# I WAS A D2G Motto Dev Now having a T-Bolt Where to start Deving for the T-Bolt ????



## WoZzY (Jun 29, 2011)

I WAS A D2G Motto Dev Now having a T-Bolt Where to start Deving for the T-Bolt ????

I have a old HP Laptop ...I have 64 bit Linux Already installed on it .....If you could point me into the right direction on how to start developing for this bad ass Device I appreciate it .....


----------



## boristhebladexx (Jun 16, 2011)

you were a developer before but you don't know how to develop for the thunderbolt?

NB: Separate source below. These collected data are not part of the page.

-- ==== Sys2Proof/Machine/ExecLink.lean ====
section
/-! DEFINITION. What each row of the Tandem Link does, one definition for each row. -/

namespace Sys2Proof.Machine

/-- HELLO (R416): A received HELLO sets the link version, or refuses the pair, or is handled as a link fault. -/
def execHello (h : FlitHdr) (x : HelloIn) (s : State) : Host.Outcome State Fault Refusal :=
  .next (settle (hello h x s))

/-- TDL_HEARTBEAT (R406): A received Tandem Link HEARTBEAT updates the partner's serving flag, ownership and applied MSEQ. -/
def execTdlHeartbeat (h : FlitHdr) (b : BeatIn) (s : State) : Host.Outcome State Fault Refusal :=
  .next (settle (tdlHeartbeat h b s))

/-- TDL_ACK (R403): A received ACK covers mirror records up to its MSEQ, or is discarded as late. -/
def execTdlAck (h : FlitHdr) (mseq : Nat) (late : Bool) (s : State) : Host.Outcome State Fault Refusal :=
  .next (settle (tdlAck h mseq late s))

/-- MEDIA_REQ (R404): A received MEDIA_REQ enters a remote media operation as a candidate on the owning device. -/
def execMediaReq (h : FlitHdr) (r : MediaReq) (s : State) : Host.Outcome State Fault Refusal :=
  .next (settle (mediaReq h r s))

/-- MEDIA_CANCEL (R404): A received MEDIA_CANCEL withdraws a remote candidate under R227. -/
def execMediaCancel (h : FlitHdr) (tag : Nat) (s : State) : Host.Outcome State Fault Refusal :=
  .next (settle (mediaCancel h tag s))

/-- MEDIA_END (R404): A received MEDIA_END reports a remote job's end or cancellation. -/
def execMediaEnd (h : FlitHdr) (tag cls : Nat) (s : State) : Host.Outcome State Fault Refusal :=
  .next (settle (mediaEnd h tag cls s))

/-- TDL_CLAIM (R404): A received CLAIM is decided by the serving device's claim arbiter. -/
def execTdlClaim (h : FlitHdr) (tag claim : Nat) (s : State) : Host.Outcome State Fault Refusal :=
  .next (settle (tdlClaim h tag claim s))

/-- CLAIM_REPLY (R404): A received CLAIM_REPLY tells the owning scheduler whether its claim won. -/
def execClaimReply (h : FlitHdr) (tag : Nat) (won : Bool) (s : State) : Host.Outcome State Fault Refusal :=
  .next (settle (claimReply h tag won s))

/-- HANDOFF_REQ (R412): A received HANDOFF_REQ starts release of the named actuators. -/
def execHandoffReq (h : FlitHdr) (acts : Nat) (spindle : Bool) (s : State) : Host.Outcome State Fault Refusal :=
  .next (settle (handoffReq h acts spindle s))

/-- HANDOFF_STATE (R412): A received HANDOFF_STATE gives the targets, and the taking device claims the channels. -/
def execHandoffState (h : FlitHdr) (targets : List (Fin 4 × Nat × Nat × Nat)) (spindle : Bool) (s : State) :
    Host.Outcome State Fault Refusal :=
  .next (settle (handoffState h targets spindle s))

/-- HANDOFF_DONE (R412): A received HANDOFF_DONE lets the serving device re-enter the returned candidates on the new owner. -/
def execHandoffDone (h : FlitHdr) (s : State) : Host.Outcome State Fault Refusal :=
  .next (settle (handoffDone h s))

/-- SERVE_XFER (R415): A received SERVE_XFER makes the arriving device Optimized once its applied MSEQ reaches the given value.
-/
def execServeXfer (h : FlitHdr) (mseq : Nat) (s : State) : Host.Outcome State Fault Refusal :=
  .next (settle (serveXfer h mseq s))

/-- TDL_FAULT (R407): A received FAULT classifies the partner as faulted and starts failover. -/
def execTdlFault (h : FlitHdr) (s : State) : Host.Outcome State Fault Refusal :=
  .next (settle (tdlFault h s))

/-- TDL_SLOT (R402): A received SLOT record is stored in the slot-record table and acknowledged. -/
def execTdlSlot (h : FlitHdr) (mseq : Nat) (r : SlotRec) (s : State) : Host.Outcome State Fault Refusal :=
  .next (settle (tdlSlot h mseq r s))

/-- TDL_DATA (R402): A received DATA record is written to the protected region and counted in holdings. -/
def execTdlData (h : FlitHdr) (mseq slot key v need : Nat) (s : State) : Host.Outcome State Fault Refusal :=
  .next (settle (tdlData h mseq slot key v need s))

/-- TDL_JOURNAL (R402): A received JOURNAL record enters the journal buffer and is applied once its range is complete. -/
def execTdlJournal (h : FlitHdr) (mseq seq slot : Nat) (final : Bool) (ops : List MapOp) (assigned : Option Nat) (s : State) :
    Host.Outcome State Fault Refusal :=
  .next (settle (tdlJournal h mseq seq slot final ops assigned s))

/-- COMMIT_DONE (R402): A received COMMIT_DONE marks a mirrored command's completion as committed. -/
def execCommitDone (h : FlitHdr) (mseq slot cid : Nat) (s : State) : Host.Outcome State Fault Refusal :=
  .next (settle (commitDone h mseq slot cid s))

/-- TDL_RELEASE (R403): A received RELEASE drops mirrored data whose new location is journaled. -/
def execTdlRelease (h : FlitHdr) (mseq : Nat) (keys : List Nat) (s : State) : Host.Outcome State Fault Refusal :=
  .next (settle (tdlRelease h mseq keys s))

/-- READ_DATA (R404): A received READ_DATA places remote read sectors in the serving device's Staging Buffer. -/
def execReadData (h : FlitHdr) (tag : Nat) (vals : List Nat) (s : State) : Host.Outcome State Fault Refusal :=
  .next (settle (readData h tag vals s))

/-- FLIT_REPLAY_TIMEOUT (R398): A flit unacknowledged for 4 µs is resent from ACKSEQ + 1. -/
def execFlitReplayTimeout (s : State) : Host.Outcome State Fault Refusal :=
  .next (settle (flitReplayTimeout s))

/-- TDL_RETRAIN_DONE (R398): A link retrain completes and mirror records are resent from the partner's applied MSEQ. -/
def execTdlRetrainDone (s : State) : Host.Outcome State Fault Refusal :=
  .next (settle (tdlRetrainDone s))

/-- MIRROR_RESEND_TIMEOUT (R403): A mirror record unacknowledged for 50 µs resends every record from the oldest unacknowledged
one. -/
def execMirrorResendTimeout (s : State) : Host.Outcome State Fault Refusal :=
  .next (settle (mirrorResendTimeout s))

/-- HEARTBEAT_SEND_TICK (R406): Every 1 ms the TDL hardware sends HEARTBEAT without core action. -/
def execHeartbeatSendTick (s : State) : Host.Outcome State Fault Refusal :=
  .next (settle (heartbeatSendTick s))

/-- TDL_SILENCE (R407): No valid flit for TMO clears PAIR_OK and classifies the partner. -/
def execTdlSilence (s : State) : Host.Outcome State Fault Refusal :=
  .next (settle (tdlSilence s))

/-- CARILLON_ABSENCE (R407): No partner Carillon heartbeat for CTMO, with the TDL silent, declares a partner fault. -/
def execCarillonAbsence (s : State) : Host.Outcome State Fault Refusal :=
  .next (settle (carillonAbsence s))

/-- HANDOFF_ARM (R412): TDL_HANDOFF.ARM arms the handoff start or stop for the actuators in ACT. -/
def execHandoffArm (s : State) : Host.Outcome State Fault Refusal :=
  .next (settle (handoffArm s))

/-- HANDOFF_DISARM (R412): TDL_HANDOFF.DISARM clears ARM. -/
def execHandoffDisarm (s : State) : Host.Outcome State Fault Refusal :=
  .next (settle (handoffDisarm s))

/-- HANDOFF_JOB_TIMEOUT (R412): A running job that has not ended within 100 ms ends the handoff, and the releasing device keeps
the actuators. -/
def execHandoffJobTimeout (s : State) : Host.Outcome State Fault Refusal :=
  .next (settle (handoffJobTimeout s))

/-- SERVE_XFER_DRAIN_TIMEOUT (R415): Commands still in flight 2 s into a serving transfer are interrupted as under R295. -/
def execServeXferDrainTimeout (s : State) : Host.Outcome State Fault Refusal :=
  .next (settle (serveXferDrainTimeout s))

/-- HELLO_WAIT_TIMEOUT (R420): No HELLO within 5 s of admin ready makes the device classify its partner and act alone or yield.
-/
def execHelloWaitTimeout (s : State) : Host.Outcome State Fault Refusal :=
  .next (settle (helloWaitTimeout s))

/-- TDL_CLR_CNT (R422): Writing 1 to TDL_CLR.CNT clears the TDL counters. -/
def execTdlClrCnt (s : State) : Host.Outcome State Fault Refusal :=
  .next (tdlClrCnt s)

end Sys2Proof.Machine
end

Sent from my ThunderBolt using Tapatalk


----------



## SomeGuyDude (Jul 3, 2011)

A couple ROMs have their source available. Have at it!


----------



## Jaxidian (Jun 6, 2011)

https://github.com/OMFGB/manifest/wiki/Compile-omfgb-yourself

That should get you well beyond started. Not sure what else you could need if you've done this before. Enjoy!

Sent from my NookColor using Tapatalk


----------



## WoZzY (Jun 29, 2011)

Jaxidian said:


> https://github.com/OMFGB/manifest/wiki/Compile-omfgb-yourself
> 
> That should get you well beyond started. Not sure what else you could need if you've done this before. Enjoy!
> 
> Sent from my NookColor using Tapatalk


No that's cool I am just looking into it I have not developed in 6 months but you know what they say its like riding a bike you never forget


----------



## Jaxidian (Jun 6, 2011)

WoZzY said:


> No that's cool I am just looking into it I have not developed in 6 months but you know what they say its like riding a bike you never forget


Cool, glad this could help you. Good luck, and let us know what you're planning on doing. I'm sure the OMFGB team would love if you contributed to their codebase.


----------



## fordtheriver (Jun 30, 2011)

boristhebladexx said:


> you were a developer before but you don't know how to develop for the thunderbolt?


+1 For you.
The WoZ produced many D2G roms that were never uploaded correctly, wouldn't flash, etc etc... It wouldn't have been as noticeable if there had been more developer interest in the D2G.


----------